4. Substantive. Arguments should be considered sincerely on their merits, not on how they are made or by who is making them.
5. Comprehensive. All points of view held by significant portions of the population should receive attention.
Robert Cavalier of the Carnegie Mellon Center for Deliberative Democracy, the keynote speaker for the morning session, had successfully initiated the use of the process in the City of Pittsburgh to address a variety of civic issues and helped participants with suggestions for ways to steer the discussion.
Each attendee was assigned to a lunch discussion group. The smaller groups — each containing no more than 10 people — had a moderator whose main job was to explain the process, distribute printed materials (which contained background information on the topic and hypothetical questions) and monitor the discussions between their group’s attendees.
After familiarizing themselves with the topic assignment sheet, the participants then discussed the topic – which in this case was affordable housing and gentrification — and formulated their own questions to be posed to an expert panel during the afternoon panel.
At one of the breakout groups, several participants shared their individual concerns about the effect gentrification was having on the city.
Eviction rates for all strata of African-American residents in Philadelphia are the highest in the region, averaging 24,000 per year, said panelist Rasheedah Phillips, Esq, Managing Attorney of LT Housing Unit at Community Legal Services of Philadelphia. She urged attendees — whether they were in directly affected or advocates for others who were — to become active in the process and take control of the situation by showing up at open zoning meetings and City Council.
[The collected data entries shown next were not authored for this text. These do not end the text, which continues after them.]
/-- A landing-pad cause stands behind the decode causes that an issue finds, and before every other one (10 R204). -/
def landFirst (landing : Option Trap) (p : Planned) : Planned :=
  match landing, p.2 with
  | none, _ => p
  | some t, .trap d => if isDecodeCause d then p else (p.1, .trap t)
  | some t, _ => (p.1, .trap t)

/-- May the state of a context, not the word alone, give an op a decode cause (14 R275, R277, R283, R287; 16 R330; 17 R352; 18
R371, R372, R377; 19 R388)? -/
def stateCauses (major : Nat) : Bool :=
  [0x14, 0x19, 0x1B, 0x21, 0x26, 0x56, 0x57, 0x69, 0x74, 0x75, 0x7B].contains major

/-- The first instruction of a stop group that the state of its context gives a decode cause, with its trap: nothing of the
group performs then (09 R191). One whose registers are pending is judged when it issues. -/
def State.groupCause (s : State) (g : StopGroup) : Option (Nat × Trap) :=
  let passes := s.cf.passes
  (List.range g.ops.length).findSome? (fun i =>
    match g.ops[i]? with
    | none => none
    | some o =>
      if !stateCauses o.op.major.toNat then none
      else passes.findSome? (fun p =>
        if !g.issues p i || s.cc.passPending (opd o.op) p s.cycle then none
        else match (planOp (s.passEnv o.op o.addr p (maskOf s.cf.masks p) (p == g.first) (passes.all (fun q => q ≤ p)) []) s).2 with
          | .trap t => if isDecodeCause t then some (i, { t with addr := some o.addr, pass := some p }) else none
          | _ => none))

/-- The decode cause of an instruction behind the first of a stop group; one of the first itself is raised by its issue. -/
def State.laterCause (s : State) (g : StopGroup) : Option Trap :=
  if g.ops.length ≤ 1 then none
  else match s.groupCause g with
    | some (i, t) => if i = 0 then none else some t
    | none => none

/-- A flow that has stopped at an instruction, for an event of another party, has issued it (05 R108); one that is not ready
has not. -/
def State.markStopped (s : State) : State :=
  if s.cf.wait.retries then s else s.updCc (fun k => k.markIssued s.cur.flow)

/-- One instruction-pass issues. -/
def issuePass (n : Info) (s : State) : State :=
  let c := s.cur.core
  let x := s.cur.ctx
  let k := s.cc
  let fl := s.cf
  let g := fl.inGroup n
  let addr := match g.ops[g.pos]? with
    | some o => o.addr
    | none => fl.pc
  let o := opd n
  let landing := if fl.group.isNone then landingTrap (padKind n) fl.landing fl.pc else none
  match encodingCause n k.simtPlace with
  | some d => s.raise (decodeTrap (0x03, d) (simtSlots k o) addr)
  | none =>
    if k.passHeld o g.pass || (accessPass o.major && s.groupParked c x g.pass) || s.releaseHolds k o then s.updCf (fun fl => { fl with wait := .busy })
    else
      let s := s.updCf (fun fl => { fl with group := some g, wait := .none, landing := none })
      let last := fl.passes.all (fun p => p ≤ g.pass)
      let e := s.passEnv n addr g.pass (maskOf fl.masks g.pass) (g.pass == g.first) last g.shadow
      let e := { e with k := g.recall e.k }
      match landFirst (landing.map (fun t => { t with slots := simtSlots k o })) (planOp e s) with
      | (s, .trap t) => if accessPass o.major && parks t && !s.tableFull c then s.parkPass e g.pos g.shadow t else s.raise t
      | (s, .go f) =>
        let s := s.finishPass e [] f
        if e.exactlyOnce then s.checkpoint c x else s
      | (s, .record words once f) =>
        let s := s.finishPass e words f
        if once || e.exactlyOnce then s.checkpoint c x else s
      | (s, .jump f) =>
        let s := f s
        if s.cc.live then s.updCc (fun k => k.markIssued s.cur.flow) else s
      | (s, .hold f) => (f s).markStopped

/-! ### VLIW bundles -/

/-- The frame of an op of a bundle. -/
def State.slotEnv (s : State) (slot : Nat) (n : Info) (addr : Word) : Env :=
  let k := s.cc
  let o := opd n
  { core := s.cur.core, ctx := s.cur.ctx, flow := s.cur.flow, slot := slot, simt := false, group := 0, first := true
    last := true, lanes := slotLanes k slot o, addr := addr, info := n, o := o, k := k }

/-- Every op of a bundle planned on the state before the bundle; an op whose stage guard fails does nothing, but a
branch notes it (11 R227; 10 R218). (log 44, DEDUCED) -/
def planSlots (addr : Word) (s0 : State) : State → List (Nat × Info) → State × List (Env × Plan)
  | s, [] => (s, [])
  | s, (slot, n) :: r =>
    let e := s0.slotEnv slot n addr
    if !e.stage && !isControl e.o.major then planSlots addr s0 s r
    else
      let p := planOp e s
      let q := planSlots addr s0 p.1 r
      (q.1, (e, p.2) :: q.2)

/-- The trap of a bundle in which several slots raise causes (10 R204). -/
def bundleTrap (ps : List (Env × Plan)) : Option Trap :=
  let ts := ps.filterMap (fun p => match p.2 with
    | .trap t => some t
    | _ => none)
  let decode := ts.filter isDecodeCause
  let among := if decode = [] then ts else decode
  let slots := among.foldl (fun m t => m ||| t.slots) 0
  let pick := if decode = [] then among.head?
    else [0x0F, 0x02, 0x03, 0x05, 0x04].findSome? (fun c => decode.find? (fun t => t.cause == c))
  pick.map (fun t => { t with slots := slots })

/-- The step of an iteration boundary (09 R195): the loop goes on at START, stops for a pre-emption, or pops. -/
inductive Boundary where
  | again (start : Word)
  | drained (start : Word)
  | pops
  deriving DecidableEq, Repr

def Ctx.boundary (k : Ctx) (en : LoopEntry) : Ctx × Boundary :=
  let start := decide (0 < en.count.toNat) && !en.drain
  let ps : BitVec 8 := (k.ps <<< 1) ||| (if start then 1 else 0)
  let en' := if start then { en with count := en.count - 1, begun := en.begun + 1 } else en
  let k := { k with ps := ps, loops := k.loops.dropLast ++ [en'] }
  if ps &&& ((1#8 <<< en.stages) - 1) ≠ 0 then (k, .again en.start)
  else if en.drain && en.count != 0 then (k, .drained en.start)
  else (k, .pops)

/-- The boundary step of a thread's innermost loop, with the address at which the thread goes on. -/
def State.iterate (s : State) (c x : Nat) (en : LoopEntry) (next : Word) : Except Trap (State × Word) :=
  let r := (s.ctx c x).boundary en
  let s := s.setCtx c x r.1
  match r.2 with
  | .again a => .ok (s, a)
  | .drained a => .ok (s.updCtx c x (fun k => { k with refill := true }), a)
  | .pops => (s.popLoop c x).map (fun s => (s, next))

/-- The resumption of a drained loop: DRAIN clears and the boundary step is performed before START issues (09 R196). -/
def State.refillLoop (s : State) (c x : Nat) : State :=
  let k := s.ctx c x
  match k.refill, k.loops.getLast? with
  | true, some en =>
    let en := { en with drain := false }
    let k := { k with refill := false, drainSpilled := [], loops := (k.loops.dropLast ++ [en]).map (fun e => { e with drain := false }) }
    match (s.setCtx c x k).iterate c x en en.stop with
    | .ok (s, a) => s.updCtx c x (fun k => k.updFlow 255 (fun fl => { fl with pc := a }))
    | .error _ => s.setCtx c x k
  | _, _ => s

/-- Where a thread stands after a bundle that set no position: the next bundle, the loop's start, or the target of a
branch whose second delay bundle this was (09 R192, R195). A delay bundle at END is no iteration boundary (14 R282). -/
def State.nextBundle (s : State) (c x : Nat) (addr next : Word) (due : Option Delay) : Except Trap State :=
  let k := s.ctx c x
  let step := match k.loops.getLast?, due with
    | some en, none => if en.stop = addr then s.iterate c x en next else .ok (s, next)
    | _, _ => .ok (s, next)
  step.map (fun p =>
    match due with
    | some d =>
      if d.left ≤ 1 then
        p.1.updCtx c x (fun k => { k.updFlow 255 (fun fl => { fl with pc := d.target, landing := d.landing }) with delay := none })
      else
        p.1.updCtx c x (fun k => { k.updFlow 255 (fun fl => { fl with pc := p.2 }) with
          delay := some { d with left := d.left - 1 } })
    | none => p.1.updCtx c x (fun k => k.updFlow 255 (fun fl => { fl with pc := p.2 })))

/-- An `ssets` to TILEHI or TILELO, which the spills of its own bundle do not see (14 R272, 19 R388). -/
def Env.setsTile (e : Env) : Bool := e.o.major == 0x14 && (e.o.d == 0x1A || e.o.d == 0x1B)

/-- The effects of a bundle's ops in slot order, a change of TILEBASE last; answers whether one of them set the position. -/
def runSlots (s : State) (ps : List (Env × Plan)) : State × Bool :=
  (ps.filter (fun p => !p.1.setsTile) ++ ps.filter (fun p => p.1.setsTile)).foldl (fun r p => match p.2 with
    | .go f | .record _ _ f => (f r.1, r.2)
    | .jump f => (f r.1, true)
    | _ => r) (s, false)

/-- The entries that a plan makes in the undo log besides its registers', and whether a checkpoint must hold its effect. -/
def Plan.words : Plan → List Nat
  | .record ws _ _ => ws
  | _ => []

def Plan.once : Plan → Bool
  | .record _ b _ => b
  | _ => false

/-- A task's bundle of an `atom` and a `redm` whose words together find a slice full waits, as each of them would alone (06 R123,
R130). -/
def bundleRoom (s : State) (ps : List (Env × Plan)) : Option (State → State) :=
  let atoms := (ps.map Prod.fst).filter (fun e => (e.o.major == 0x52 || e.o.major == 0x53) && e.o.space != 0 && e.k.task.isSome)
  match atoms with
  | e :: _ :: _ =>
    let as := atoms.flatMap (fun e => match (e.locateAll .atomic s).2 with
      | .ok as => as
      | .error _ => [])
    (e.noRoom s as).map (fun q => e.awaitRoom q)
  | _ => none

/-- One bundle issues: the ops that stand in its slots, its own address, and the address after it. A cause of what follows
it, the fill of a loop entry, leaves nothing of the bundle (10 R205). -/
def runBundle (ops : List (Nat × Info)) (addr next : Word) (s : State) : State :=
  let c := s.cur.core
  let x := s.cur.ctx
  let k := s.cc
  if k.bundleHeld (ops.map (fun p => opd p.2)) || ops.any (fun p => s.releaseHolds k (opd p.2)) then
    s.updCf (fun fl => { fl with wait := .busy })
  else
    let s0 := s.updCf (fun fl => { fl with wait := .none, landing := none, pc := addr })
    let r := planSlots addr s0 s0 ops
    match bundleTrap r.2 with
    | some t => r.1.raise t
    | none =>
      let holds := r.2.filterMap (fun p => match p.2 with
        | .hold f => some f
        | _ => none)
      if !holds.isEmpty then holds.foldl (fun s f => f s) r.1
      else match bundleRoom r.1 r.2 with
      | some f => f r.1
      | none =>
        let keys := r.2.flatMap (fun p => p.2.words ++ undoKeys k p.1.o false 0 p.1.slot)
        let s := r.1.noteUndo keys
        let q := runSlots s r.2
        if !(q.1.ctx c x).live then q.1
        else
          let s := q.1.updCtx c x (fun k => ({ k with icyc := k.icyc + 1 }).land (k.icyc + 1))
          let s := s.updCf Flow.issued
          let s := if q.2 then .ok s else s.nextBundle c x addr next k.delay
          match s with
          | .error t => r.1.raise t
          | .ok s => if r.2.any (fun p => p.2.once || p.1.exactlyOnce) then s.checkpoint c x else s

/-- The decode causes that the issue of a bundle's ops finds (10 R204, step 2): those of the machine's state, beside those
of the words. -/
def issueCauses (s : State) (addr : Word) (ops : List (Nat × Info)) : List (Nat × Nat × Nat) :=
  let s0 := s.updCf (fun fl => { fl with wait := .none, landing := none, pc := addr })
  (planSlots addr s0 s0 ops).2.filterMap (fun p => match p.2 with
    | .trap t => if isDecodeCause t then some (p.1.slot, t.cause, t.detail) else none
    | _ => none)

/-- A bundle given as words issues: every slot is checked before any of them takes effect. Decode causes, those of a header
with reserved bits and of the issue of other slots among them, come before the landing pad's (10 R204). -/
def issueWords (badHeader : Bool) (b : Bundle) (next : Word → Word) (s : State) : State :=
  let s := s.refillLoop s.cur.core s.cur.ctx
  let fl := s.cf
  let words := wordCauses s s.cc fl.pc b ++ (if badHeader then [(16, 0x03, 0x01)] else [])
  let ops := goodOps s.cc b
  match words, landingTrap ((ops.map (fun p => padKind p.2)).flatten) fl.landing fl.pc with
  | [], none => runBundle ops fl.pc (next fl.pc) s
  | _, landing =>
    match decodeCauses (words ++ issueCauses s fl.pc ops) fl.pc, landing with
    | some t, _ => s.raise t
    | none, some t => s.raise t
    | none, none => s

/-- One op issues as the only op of a bundle, in the cursor's slot. -/
def issueAlone (n : Info) (s : State) : State :=
  let s := s.refillLoop s.cur.core s.cur.ctx
  let fl := s.cf
  match s.cc.opCause s fl.pc s.cur.slot (.ok n), landingTrap (padKind n) fl.landing fl.pc with
  | some cd, _ =>
    let found := if cd.1 = 0x05 then issueCauses s fl.pc [(s.cur.slot, n)] else []
    s.raise ((decodeCauses ((s.cur.slot, cd) :: found) fl.pc).getD (decodeTrap cd (1#16 <<< s.cur.slot) fl.pc))
  | none, some t => s.raise ((decodeCauses (issueCauses s fl.pc [(s.cur.slot, n)]) fl.pc).getD t)
  | none, none => runBundle [(s.cur.slot, n)] fl.pc (fl.pc + BitVec.ofNat 32 (4 + n.len)) s

/-! ### Issuing for the current flow -/

/-- What a context notes after an issue: a step has begun, unless the flow was not ready, and a stop asked for inside a loop
drains the loop that is innermost; a loop pushed while another drains is not drained (09 R196; 10 R211). -/
def Ctx.noteIssue (k : Ctx) (f : Nat) : Ctx :=
  let k := if k.stepping.isSome && !(k.flow f).wait.tries then { k with stepped := true } else k
  if (k.stopPending || k.cooling) && k.vliw && !k.refill && k.drainSpilled == [] && k.loops.all (fun e => !e.drain) then
    { k with loops := k.loops.dropLast ++ (k.loops.getLast?.map (fun e => { e with drain := true })).toList }
  else k
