-- ==== Sys2Proof/Machine/Launch.lean ====
section
/-! DEFINITION. Launch.lean: dispatch and its checks, claims of clusters, the start of teams, tasks and handlers, and the
end of grids (04 R78 to R90; 05 R89 to R97; 06 R115, R133; 07 R140). -/

namespace Sys2Proof.Machine

/-! ### Tables of a packet (04 R80) -/

/-- The tables as they were read, none where they do not translate. -/
structure Tables where
  map : Option (List Nat)
  asets : Option (List (Nat × Nat × Nat × Nat))
  bars : Option (List BarEntry)
  deriving DecidableEq, Repr

/-- Rows of a table of given entry size. -/
def rowsOf {α : Type} (size n : Nat) (bs : List Byte) (f : List Byte → α) : List α :=
  (List.range n).map (fun i => f ((bs.drop (size * i)).take size))

/-- The bytes of a packet table; one whose page is refused or poisoned is none, as one that does not translate. (log 51, DEDUCED) -/
def State.readTable (s : State) (p : Packet) (part va n : Nat) : State × Option (List Byte) :=
  s.readVirt p.asid part va n (pageCount n)

/-- Every table of a packet, read once at dispatch (04 R78), before any check: as many entries as its count says, be the
count in range or not (04 R82). -/
def State.readTables (s : State) (p : Packet) (part : Nat) : State × Tables :=
  let nm := p.mapCount
  let na := p.asetCount
  let nb := p.barCount
  let a := s.readTable p part p.mapAddr (2 * nm)
  let b := a.1.readTable p part p.asetAddr (16 * na)
  let c := b.1.readTable p part p.barAddr (8 * nb)
  (c.1,
   { map := a.2.map (fun bs => rowsOf 2 nm bs (fun r => fieldAt r 0 2))
     asets := b.2.map (fun bs => rowsOf 16 na bs (fun r => (fieldAt r 0 8, fieldAt r 8 6, fieldAt r 14 1, fieldAt r 15 1)))
     bars := c.2.map (fun bs => rowsOf 8 nb bs (fun r =>
       { index := fieldAt r 0 2, threads := fieldAt r 2 2, bytes := fieldAt r 4 4 })) })

/-! ### The checks of R82 -/

/-- Reserved bits of a packet. (log 62, DEDUCED) -/
def Packet.reservedSet (p : Packet) : Bool :=
  16 ≤ p.f 1 1 || 4096 ≤ p.f 12 2 || 16 ≤ p.f 14 1 || 4096 ≤ p.f 18 2 || p.f 36 4 != 0 || p.f 113 3 != 0
    || p.f 140 4 != 0 || p.f 146 110 != 0

/-- Column and row of a core on the mesh (04 R80). -/
def meshCol (c : Nat) : Nat := c % 16
def meshRow (c : Nat) : Nat := c / 16

def leastOf (ns : List Nat) : Nat := ns.foldl min (ns.headD 0)
def mostOf (ns : List Nat) : Nat := ns.foldl max 0

/-- The cores of a patch. -/
def patchCores (p : Packet) (map : List Nat) (patch : Nat) : List Nat := (map.drop (patch * p.patchTeams)).take p.patchTeams

def patchFits (p : Packet) (map : List Nat) (patch : Nat) : Bool :=
  let cs := patchCores p map patch
  let xs := cs.map meshCol
  let ys := cs.map meshRow
  mostOf xs - leastOf xs < p.patchW && mostOf ys - leastOf ys < p.patchH

/-- Bytes of scratchpad of a core beside its landing zones, which may overlap: units of 256 B that lie in none. -/
def Core.spadOffer (co : Core) : Nat :=
  let zones := co.amPort.filter (fun p => p.2.valid && p.2.zoneSize != 0)
  if zones.isEmpty then co.spadSize
  else 256 * ((List.range (co.spadSize / 256)).filter (fun u =>
    zones.all (fun p => u < p.2.zoneBase || p.2.zoneBase + p.2.zoneSize ≤ u))).length

/-- Check 0x08 for one core that n map entries name. -/
def State.coreHolds (s : State) (p : Packet) (c n : Nat) : Bool :=
  let co := s.core c
  n ≤ 16 && n * p.regs ≤ Config.blocks - co.blocksReserved && n * p.spad ≤ co.spadOffer
    && (p.mode != 2 || n * p.vliwClusters ≤ (if co.guarded then 6 else 8))

/-- May a partition's team run on a core (check 0x09)? -/
def State.coreReady (s : State) (part c : Nat) : Bool := s.coreOf part c && s.mgmt.sectReady.getLsbD (c / 8)

def setsOverlap : List (Nat × Nat) → Bool
  | [] => false
  | a :: r => r.any (fun b => a.1 < b.1 + b.2 && b.1 < a.1 + a.2) || setsOverlap r

def hasRepeat : List Nat → Bool
  | [] => false
  | a :: r => r.contains a || hasRepeat r

/-- Check 0x0B: the domain. (log 85, DEDUCED) -/
def Packet.domainBad (p : Packet) : Bool :=
  if p.restartable then
    let axes := List.range p.axes
    let order := axes.map p.splitAxis
    p.axes == 0 || 4 < p.axes || axes.any (fun a => p.grain a == 0 || p.extent a < p.grain a)
      || hasRepeat order || order.any (fun a => p.axes ≤ a) || p.f 81 1 / 4 ^ p.axes != 0
      || 2 ^ (Nat.log2 p.mapCount) != p.mapCount || (initialBoxes p).isNone
  else p.axes != 0 || p.teams == 0 || p.f 81 1 != 0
All agreed that decent housing was a human right and societal obligation, and that the Philadelphia Housing Authority needs to be confronted regarding the practice of auctioning off available housing stock to foreign speculators and developers. They also agreed that if gentrification is a permanent fixture, then the wealth should be shared, and should include all strata of society.
They also expressed legitimate concern about the long-term rehousing options for original residents when developers move in, effectively pricing them out of neighborhoods that many have called home for over 50 years.
After lunch, attendees reconvened, led by a moderator and a panel of experts to continue the deliberative democracy process as a group. Each lunch discussion group had a designated member who was responsible for posing their group’s questions to the experts, although everyone was invited to make any points or counterpoints, as long as they followed the deliberative discussion guidelines.